→ **Exercise description**: For the records that follow, please set down exactly the lines between the one holding "simp [bufferOf]" and the one holding "hf, List.getElem?_eq_getElem hf]", inclusive, and only those.

→ **Source records**:
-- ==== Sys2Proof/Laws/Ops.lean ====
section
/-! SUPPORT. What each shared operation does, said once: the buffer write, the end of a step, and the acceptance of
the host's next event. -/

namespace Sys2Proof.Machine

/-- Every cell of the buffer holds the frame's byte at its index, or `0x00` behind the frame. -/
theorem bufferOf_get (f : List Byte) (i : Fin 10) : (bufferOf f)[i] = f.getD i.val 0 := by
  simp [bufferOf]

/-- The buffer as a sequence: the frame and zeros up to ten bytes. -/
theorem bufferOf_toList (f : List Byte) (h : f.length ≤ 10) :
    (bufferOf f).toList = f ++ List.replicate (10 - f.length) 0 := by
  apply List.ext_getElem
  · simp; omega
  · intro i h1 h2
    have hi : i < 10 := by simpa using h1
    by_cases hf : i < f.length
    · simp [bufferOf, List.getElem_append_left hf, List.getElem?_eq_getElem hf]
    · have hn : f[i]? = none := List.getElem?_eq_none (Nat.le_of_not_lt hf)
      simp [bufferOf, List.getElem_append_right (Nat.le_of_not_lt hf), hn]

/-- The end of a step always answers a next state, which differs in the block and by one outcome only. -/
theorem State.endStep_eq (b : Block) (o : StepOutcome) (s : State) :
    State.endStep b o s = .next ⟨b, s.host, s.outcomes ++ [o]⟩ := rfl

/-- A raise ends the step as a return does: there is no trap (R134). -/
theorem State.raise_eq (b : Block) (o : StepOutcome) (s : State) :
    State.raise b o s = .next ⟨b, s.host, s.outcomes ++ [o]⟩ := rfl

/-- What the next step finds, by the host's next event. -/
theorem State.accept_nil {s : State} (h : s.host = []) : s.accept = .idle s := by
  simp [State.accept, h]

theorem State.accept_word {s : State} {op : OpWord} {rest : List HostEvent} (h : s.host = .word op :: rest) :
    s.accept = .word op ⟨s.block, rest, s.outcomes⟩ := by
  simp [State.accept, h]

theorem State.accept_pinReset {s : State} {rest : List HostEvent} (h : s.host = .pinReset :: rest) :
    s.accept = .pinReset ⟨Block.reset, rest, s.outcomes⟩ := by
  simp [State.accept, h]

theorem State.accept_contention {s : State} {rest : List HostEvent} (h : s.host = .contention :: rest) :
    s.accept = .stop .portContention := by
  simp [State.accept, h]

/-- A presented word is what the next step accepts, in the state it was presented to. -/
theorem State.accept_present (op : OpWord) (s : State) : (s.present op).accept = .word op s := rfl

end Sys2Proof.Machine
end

→ **Solution for this problem**:
  simp [bufferOf]

/-- The buffer as a sequence: the frame and zeros up to ten bytes. -/
theorem bufferOf_toList (f : List Byte) (h : f.length ≤ 10) :
    (bufferOf f).toList = f ++ List.replicate (10 - f.length) 0 := by
  apply List.ext_getElem
  · simp; omega
  · intro i h1 h2
    have hi : i < 10 := by simpa using h1
    by_cases hf : i < f.length
    · simp [bufferOf, List.getElem_append_left hf, List.getElem?_eq_getElem hf]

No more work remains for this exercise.